DETAILED DESCRIPTION OF THE INVENTION

[0001]

BACKGROUND OF THE INVENTION 1. Field of the Invention The present invention relates to a condensing laser device for condensing a semiconductor laser beam at a high density and applying it to laser processing or the like.

[0002]

2. Description of the Related Art Semiconductor lasers are characterized by high efficiency of converting electric energy into light energy and small size, but each semiconductor laser has a small output and uses an array semiconductor laser comprising a plurality of active layer stripes. To increase the output. For example, there is an array semiconductor laser in which several tens of active layer stripes are arrayed to obtain an output of about several tens of watts. Furthermore, a unit that has a high output of several hundred watts as a semiconductor laser unit by stacking array semiconductor lasers in several or more stages has been put to practical use.
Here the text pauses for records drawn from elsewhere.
-- ==== Sys2Proof/Machine/Copy.lean ====
section
/-! DEFINITION. The copy engine (13 R271 to R291): the descriptor, the hand-over, transfers, relocations, group uses,
completion, and OWNSET and OWNTST. -/

namespace Sys2Proof.Machine

/-! ## The descriptor (R273, R274) -/

def cdCtl (b : Nat) : Word := wordOf (bitsAt b 0 64)
def cdPal (b : Nat) : Word := wordOf (bitsAt b 64 64)
def cdSrc (b : Nat) : Word := wordOf (bitsAt b 128 64)
def cdDst (b : Nat) : Word := wordOf (bitsAt b 192 64)
def cdCword (b : Nat) : Word := wordOf (bitsAt b 256 64)
def cdSlot (b : Nat) : Word := wordOf (bitsAt b 320 64)
def cdNotify (b : Nat) : Word := wordOf (bitsAt b 384 32)
def cdAux (b : Nat) : Nat := bitsAt b 416 32
def cdReloc (b : Nat) : Word := wordOf (bitsAt b 448 64)
def cdNdims (b : Nat) : Nat := fieldOf (cdCtl b) 0 4
def cdComp (b : Nat) : Nat := fieldOf (cdCtl b) 4 2
def cdScope (b : Nat) : Nat := fieldOf (cdCtl b) 12 3

/-- One dimension: count, the bytes that must be 0, and the two strides. -/
structure CopyDim where
  count : Nat
  zero  : Nat
  ss    : Word
  ds    : Word
  deriving DecidableEq, Repr

def cdDims (b : Nat) : List CopyDim :=
  (List.range (cdNdims b)).map fun d =>
    let at_ (off n : Nat) : Nat := bitsAt b (8 * (64 + 24 * d + off)) (8 * n)
    { count := at_ 0 4, zero := at_ 4 4, ss := wordOf (at_ 8 8), ds := wordOf (at_ 16 8) }

def cdTotal (b : Nat) : Nat := (cdDims b).foldl (fun n d => n * d.count) 1

/-- The rows of R276. -/
inductive CopyKind where
  | bytes
  | same (f : Fmt)
  | coded
  | decode (f fd : Fmt)
  | convert (fa fd : Fmt)
  deriving DecidableEq, Repr

/-- The transfer that a palette selects; none for a palette R277 refuses. -/
def copyKind (p : Word) : Option CopyKind :=
  if !palDefined p || palFb p ≠ 0 || palFc p ≠ 0 || palSb p ≠ 0 then none
  else if palFa p = 0 ∧ palFd p = 0 then (if palSa p = 0 ∧ palSd p = 0 then some .bytes else none)
  else
    match fmtOf (palFa p), fmtOf (palFd p) with
    | some fa, some fd =>
      if fa.isQ ∧ fa = fd then some .coded
      else if fd.isQ then none
      else if fa.isQ then (if fd.is4 || !convScales p fa fd then none else some (.decode fa fd))
      else if !convScales p fa fd then none
      else if fa = fd ∧ palSa p = 0 ∧ palSd p = 0 then some (.same fa)
      else some (.convert fa fd)
    | _, _ => none

/-- The element size of a side in bytes; a 4-bit side is laid out by its bytes. -/
def CopyKind.size (k : CopyKind) (source : Bool) : Nat :=
  match k with
  | .bytes => 1
  | .same f => f.bytes
  | .coded => 32
  | .decode _ fd => if source then 1 else fd.bytes
  | .convert fa fd => if source then fa.bytes else fd.bytes

/-- The side holds 4-bit elements. -/
def CopyKind.is4 (k : CopyKind) (source : Bool) : Bool :=
  match k with
  | .same f => f.is4
  | .convert fa fd => if source then fa.is4 else fd.is4
  | _ => false

/-- The base and strides of a side. -/
def cdBase (b : Nat) (source : Bool) : Word := if source then cdSrc b else cdDst b
def CopyDim.stride (d : CopyDim) (source : Bool) : Word := if source then d.ss else d.ds

/-- The alignment of a side's places: of a coded source, that of its frame. -/
def CopyKind.unit (k : CopyKind) (source : Bool) : Nat :=
  match k, source with
  | .decode _ _, true => 32
  | _, _ => k.size source

/-- What a command uses of a side: nothing where a group's op does not read it (R286), its places, or its places from a base
that the list of CPYG supplies (R282). -/
inductive SideUse where
  | unread | fixed | indexed
  deriving DecidableEq, Repr

/-- A side is well formed: its elements are aligned at every position (R277; on the indexed side of CPYG the list decides
where they begin), a 4-bit side is packed with an even count0, and the strides of a coded side are what R276 asks. -/
def CopyKind.sideOk (k : CopyKind) (b : Nat) (source : Bool) (u : SideUse) : Bool :=
  let ds := cdDims b
  u == .unread ||
  ((u == .indexed || (cdBase b source).toNat % k.unit source == 0) &&
   (match k, source with
    | .decode _ _, true => ds.all fun d => d.ss == 0#64
    | .coded, _ => ds.all fun d => (d.stride source).toNat % 32 == 0
    | _, _ => ds.all fun d => d.count == 1 || (d.stride source).toNat % k.size source == 0) &&
   (!k.is4 source || (ds.take 1).all fun d => d.stride source == 0#64 && d.count % 2 == 0))

/-- The rounding mode of a command: none where R277 refuses it. -/
def copyRm (b : Nat) (vfrm : BitVec 3) : Option Nat :=
  let rm := fieldOf (cdCtl b) 8 3
  if rm = 7 then (if vfrm.toNat < 5 then some vfrm.toNat else none)
  else if rm < 5 then some rm else none

/-- Which copy instruction a command is. -/
inductive CopyOp where
  | tensor | gather | collective
  deriving DecidableEq, Repr

def copyOp (i : Instr) : CopyOp :=
  match i with
  | .cpyg _ _ => .gather
  | .cpyc _ => .collective
  | _ => .tensor

def CopyOp.dimsOk (o : CopyOp) (n : Nat) : Bool :=
  match o with
  | .tensor => decide (1 ≤ n) && decide (n ≤ 10)
  | .gather => n == 2
  | .collective => n == 1

/-- The fields that a copy instruction's descriptor holds at zero (R273, R277, R286). -/
def CopyOp.fieldsOk (o : CopyOp) (b : Nat) : Bool :=
  let ctl := cdCtl b
  let relocate := ctl.getLsbD 6
  match o with
  | .tensor => !ctl.getLsbD 15 && (!relocate || (cdReloc b).toNat % 8 == 0)
  | .gather => cdAux b == 0 && cdReloc b == 0#64 && !relocate
  | .collective => !ctl.getLsbD 15 && cdReloc b == 0#64 && !relocate && bitsAt (cdAux b) 13 19 == 0 &&
      decide (3 ≤ cdScope b)

/-- The reductions that R286 allows for ops 1 and 2. -/
def collectiveOk (b : Nat) (k : CopyKind) : Bool :=
  let op := bitsAt (cdAux b) 8 2
  if op = 0 then true
  else if op = 3 then false
  else
    bitsAt (cdAux b) 10 3 < 3 && palSa (cdPal b) == 0 && palSd (cdPal b) == 0 &&
    (match k with
      | .same (.int _ _) => true
      | .same f => f == .f16 || f == .b16 || f == .f32 || f == .f64
      | _ => false)

/-- The use of a side: of a group's member, root or not (R286), and of CPYG's indexed side (R282). -/
def CopyOp.use (o : CopyOp) (b : Nat) (root source : Bool) : SideUse :=
  let op := bitsAt (cdAux b) 8 2
  match o with
  | .tensor => .fixed
  | .gather => if (cdCtl b).getLsbD 15 != source then .indexed else .fixed
  | .collective => if !root && ((op == 0 && source) || (op == 1 && !source)) then .unread else .fixed

/-- R277: the descriptor is well formed for its instruction; root says that the command's cluster is its group's root. -/
def copyWellFormed (o : CopyOp) (root : Bool) (e : QEntry) (b : Nat) : Option (CopyKind × Nat) :=
  match copyKind (cdPal b), copyRm b e.cap.vfrm with
  | some k, some rm =>
    let dims := cdDims b
    let relocate := (cdCtl b).getLsbD 6
    let listOk := o != .gather || (e.cap.x2.toNat % 8 == 0 &&
      (match dims with
        | [_, d1] => if (cdCtl b).getLsbD 15 then d1.ds == 0#64 else d1.ss == 0#64
        | _ => true))
    if fieldOf (cdCtl b) 16 48 = 0 ∧ o.dimsOk (cdNdims b) ∧ cdComp b ≠ 3 ∧ cdScope b < 6 ∧ o.fieldsOk b ∧
        fieldOf (cdNotify b) 16 15 = 0 ∧ dims.all (fun d => d.zero == 0 && d.count != 0) ∧ cdTotal b < 2 ^ 40 ∧
        k.sideOk b true (o.use b root true) ∧ k.sideOk b false (o.use b root false) ∧ listOk ∧
        (o ≠ .collective ∨ collectiveOk b k) ∧
        (!relocate || (cdNdims b == 1 && cdPal b == 0#64 && (dims.all fun d => d.ds == 0#64))) then
      some (k, rm)
    else none
  | _, _ => none

/-! ## Engine accesses -/

/-- The party that a command's own accesses belong to: the engine, in the hart's address space. -/
def CopyCmd.party (c : CopyCmd) : Party :=
  { ctx := { satp := c.satp, sbase := c.sbase, gang := c.gang, priv := c.priv, sum := c.sum, mxr := c.mxr,
             core := some c.hart.coreId, cluster := some c.hart.clusterId, die := c.hart.die, slice := 0,
             self := none },
    self := none, plain := true, engine := some c.hart }

/-- The party of the elements that it moves (R281). -/
def CopyCmd.mover (c : CopyCmd) : Party := { c.party with moves := true }

/-- Runs m; a fault comes back as a value with nothing of m left, a wait goes on. -/
def attempt {α : Type} (m : M α) : M (Except MemFault α) := fun s =>
  match m s with
  | .ok a t => .ok (.ok a) t
  | .error (.mem f) t => .ok (.error f) (s.keepRequests t)
  | .error e t => .error e t

/-- The data that a remote read has brought with poison (R403). -/
def takePoisoned (p : Party) (pa n : Nat) : M (Option Nat) := do
  let s ← get
  match s.dev.requests.find? fun r =>
      r.hart == p.self && r.engine == p.engine && r.pa == pa && r.size == n && !r.write && r.poison with
  | some r => do
    set { s with dev := { s.dev with requests := s.dev.requests.filter fun q => q != r } }
    return some (r.data.getD 0)
  | none => return none

/-- An element's bits, and whether they are poisoned; where take is false, poison fails the access. -/
def engineRead (p : Party) (va : Word) (size : Nat) (take : Bool) : M (Nat × Bool) := do
  let t ← translateM p.ctx va .load
  checkPa p .load va t.pa true
  let s ← get
  if take && s.poisoned t.pa size then return (s.physLoad t.pa size, true)
  else
    match ← (if take then takePoisoned p t.pa size else return none : M (Option Nat)) with
    | some v => return (v, true)
    | none => return (← loadPa p va .load t.pa size true, false)

/-- Marks the sectors of a range poisoned. -/
def State.taint (s : State) (pa n : Nat) : State :=
  { s with poison := (s.poison ++ (List.range ((pa + n + 31) / 32 - pa / 32)).map fun k => pa / 32 + k).eraseDups }

def engineWrite (p : Party) (va : Word) (size v : Nat) (poison : Bool) : M Unit := do
  let t ← translateM p.ctx va .store
  storePa p va t.pa size v true
  if poison then
    match region t.pa with
    | .hbm _ | .aperture _ _ => modify fun s => s.taint t.pa size
    | _ => pure ()

/-! ## Positions (R275, R282) -/

/-- The indices of a position, dimension 0 fastest. -/
def indices : List CopyDim → Nat → List Nat
  | [], _ => []
  | d :: l, n => n % d.count :: indices l (n / d.count)

/-- Where an element lies: its byte address and, for a 4-bit side, its half. -/
structure ElemPlace where
  va : Word
  hi : Option Bool
  deriving DecidableEq, Repr

/-- The place of position n on one side; off replaces the step of dimension 1 on the indexed side of CPYG. -/
def elemPlace (b : Nat) (k : CopyKind) (source : Bool) (off : Option Word) (n : Nat) : ElemPlace :=
  let dims := cdDims b
  let idx := indices dims n
  let step (d : Nat) : Word := match dims[d]? with
    | some x => if source then x.ss else x.ds
    | none => 0#64
  let i0 := idx.getD 0 0
  let base := if source then cdSrc b else cdDst b
  let rest := (List.range idx.length).foldl (fun a d =>
    if d = 0 then a
    else if d = 1 then a + off.getD (wordOf (idx.getD 1 0) * step 1)
    else a + wordOf (idx.getD d 0) * step d) base
  if k.is4 source then { va := rest + wordOf (i0 / 2), hi := some (i0 % 2 == 1) }
  else
    let s0 : Word := if step 0 = 0#64 then wordOf (k.size source) else step 0
    { va := rest + wordOf i0 * s0, hi := none }

/-! ## Statuses -/

def csOk : Nat := 0
def csFormat : Nat := 1
def csXlate : Nat := 2
def csQcode : Nat := 3
def csRange : Nat := 4
def csType : Nat := 5
def csPoison : Nat := 6
def csBusy : Nat := 7

/-- The status of a failed access. -/
def statusOf : MemFault → Nat
  | .poison _ _ => csPoison
  | _ => csXlate

/-! ## The transfer (R276, R281, R282) -/

/-- What the engine has read for a position: the source bits, their poison, and the flag of a coded element read as
zero. -/
structure ElemRead where
  bits   : Nat
  poison : Bool
  flags  : Flags
  deriving DecidableEq, Repr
It is important for an array semiconductor laser to focus a large number of laser beams from an active layer stripe on a minute spot. This is to obtain a high energy density at the processing point in the processing application, and it is necessary to focus on a minute spot to excite a solid-state laser such as YAG at the end face. In order to focus the array semiconductor laser, a collimating optical system for collimating the laser light from each active layer stripe into a group of parallel light beams is required. The collimating optical system is disclosed in, for example, JP-A-7-43643. The collimated parallel light beam is condensed by a condensing optical system such as a condensing lens.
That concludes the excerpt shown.